Work instructions
Whenever "speedWrite" appears in a line, please copy that line from the data.

Record extracts
Start of Block
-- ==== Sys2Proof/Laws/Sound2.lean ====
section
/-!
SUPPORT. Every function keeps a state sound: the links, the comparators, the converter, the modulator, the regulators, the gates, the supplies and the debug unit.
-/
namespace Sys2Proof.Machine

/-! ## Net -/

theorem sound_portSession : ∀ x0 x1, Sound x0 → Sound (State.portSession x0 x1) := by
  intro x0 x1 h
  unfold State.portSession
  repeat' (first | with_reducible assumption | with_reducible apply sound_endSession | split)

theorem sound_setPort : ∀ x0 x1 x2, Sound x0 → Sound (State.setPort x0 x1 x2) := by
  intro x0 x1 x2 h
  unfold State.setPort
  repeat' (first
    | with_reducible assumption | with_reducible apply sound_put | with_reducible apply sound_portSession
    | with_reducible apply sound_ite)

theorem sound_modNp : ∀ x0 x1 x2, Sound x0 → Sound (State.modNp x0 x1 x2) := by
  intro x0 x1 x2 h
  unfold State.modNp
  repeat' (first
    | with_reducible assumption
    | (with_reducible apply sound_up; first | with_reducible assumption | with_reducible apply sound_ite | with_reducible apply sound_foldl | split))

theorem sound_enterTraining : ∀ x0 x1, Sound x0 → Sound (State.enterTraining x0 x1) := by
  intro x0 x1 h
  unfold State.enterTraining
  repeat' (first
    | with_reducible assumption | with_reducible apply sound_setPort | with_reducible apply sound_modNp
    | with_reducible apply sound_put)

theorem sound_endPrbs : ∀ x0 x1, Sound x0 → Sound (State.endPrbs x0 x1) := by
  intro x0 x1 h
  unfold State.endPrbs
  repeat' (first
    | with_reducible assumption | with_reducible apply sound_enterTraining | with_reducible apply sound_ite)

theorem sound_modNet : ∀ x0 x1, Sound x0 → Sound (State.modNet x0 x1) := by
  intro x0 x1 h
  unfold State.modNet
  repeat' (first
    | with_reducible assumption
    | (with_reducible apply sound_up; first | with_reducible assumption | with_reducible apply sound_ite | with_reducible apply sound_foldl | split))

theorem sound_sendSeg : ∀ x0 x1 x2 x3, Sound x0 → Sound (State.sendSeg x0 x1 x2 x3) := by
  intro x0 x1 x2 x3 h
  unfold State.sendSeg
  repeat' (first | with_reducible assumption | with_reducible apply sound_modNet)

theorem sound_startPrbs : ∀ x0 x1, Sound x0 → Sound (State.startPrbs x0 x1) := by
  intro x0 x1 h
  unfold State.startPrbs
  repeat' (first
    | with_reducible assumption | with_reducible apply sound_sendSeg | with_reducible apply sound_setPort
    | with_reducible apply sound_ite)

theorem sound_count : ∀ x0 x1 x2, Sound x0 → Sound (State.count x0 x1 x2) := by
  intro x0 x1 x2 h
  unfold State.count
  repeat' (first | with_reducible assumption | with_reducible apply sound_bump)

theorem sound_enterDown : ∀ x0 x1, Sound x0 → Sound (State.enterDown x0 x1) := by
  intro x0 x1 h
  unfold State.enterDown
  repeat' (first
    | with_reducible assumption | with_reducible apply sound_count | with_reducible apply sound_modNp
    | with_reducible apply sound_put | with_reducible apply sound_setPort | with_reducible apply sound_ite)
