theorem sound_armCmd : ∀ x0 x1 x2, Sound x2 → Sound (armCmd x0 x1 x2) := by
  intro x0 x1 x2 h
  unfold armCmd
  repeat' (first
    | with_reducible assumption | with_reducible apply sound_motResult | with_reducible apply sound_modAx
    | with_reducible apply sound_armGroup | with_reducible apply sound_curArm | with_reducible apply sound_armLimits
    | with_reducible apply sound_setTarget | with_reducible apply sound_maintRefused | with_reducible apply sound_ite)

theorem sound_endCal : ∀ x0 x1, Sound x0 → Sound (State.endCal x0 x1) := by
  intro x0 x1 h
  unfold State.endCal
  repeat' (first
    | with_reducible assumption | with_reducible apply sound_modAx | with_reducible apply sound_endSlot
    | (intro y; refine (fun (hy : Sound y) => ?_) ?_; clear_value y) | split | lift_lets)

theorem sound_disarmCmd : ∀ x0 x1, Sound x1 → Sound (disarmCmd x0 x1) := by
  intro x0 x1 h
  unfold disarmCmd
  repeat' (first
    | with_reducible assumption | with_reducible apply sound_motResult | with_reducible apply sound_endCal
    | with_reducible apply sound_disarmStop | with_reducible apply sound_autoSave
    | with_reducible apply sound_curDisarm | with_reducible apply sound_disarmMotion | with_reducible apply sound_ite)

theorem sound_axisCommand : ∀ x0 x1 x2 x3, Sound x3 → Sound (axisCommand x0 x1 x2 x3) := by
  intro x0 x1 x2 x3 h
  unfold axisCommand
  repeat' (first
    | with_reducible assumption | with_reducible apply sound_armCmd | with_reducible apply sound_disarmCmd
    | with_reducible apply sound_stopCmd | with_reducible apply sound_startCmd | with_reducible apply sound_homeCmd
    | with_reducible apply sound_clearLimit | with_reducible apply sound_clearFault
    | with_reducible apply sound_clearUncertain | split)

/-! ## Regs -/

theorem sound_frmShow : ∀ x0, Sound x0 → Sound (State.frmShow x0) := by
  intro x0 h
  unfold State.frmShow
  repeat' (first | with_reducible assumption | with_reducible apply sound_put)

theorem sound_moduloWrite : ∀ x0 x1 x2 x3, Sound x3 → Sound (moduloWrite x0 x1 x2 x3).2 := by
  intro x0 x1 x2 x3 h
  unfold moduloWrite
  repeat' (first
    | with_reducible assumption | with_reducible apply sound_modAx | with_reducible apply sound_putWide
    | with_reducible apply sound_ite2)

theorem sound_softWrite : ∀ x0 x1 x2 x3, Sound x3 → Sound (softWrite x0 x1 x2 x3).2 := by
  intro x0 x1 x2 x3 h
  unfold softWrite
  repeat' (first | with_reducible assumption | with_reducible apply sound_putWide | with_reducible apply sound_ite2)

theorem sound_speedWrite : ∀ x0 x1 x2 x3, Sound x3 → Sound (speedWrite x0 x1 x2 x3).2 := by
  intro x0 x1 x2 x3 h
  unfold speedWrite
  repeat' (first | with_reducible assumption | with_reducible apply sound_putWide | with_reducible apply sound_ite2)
End of Block
Result for this task
theorem sound_speedWrite : ∀ x0 x1 x2 x3, Sound x3 → Sound (speedWrite x0 x1 x2 x3).2 := by
  unfold speedWrite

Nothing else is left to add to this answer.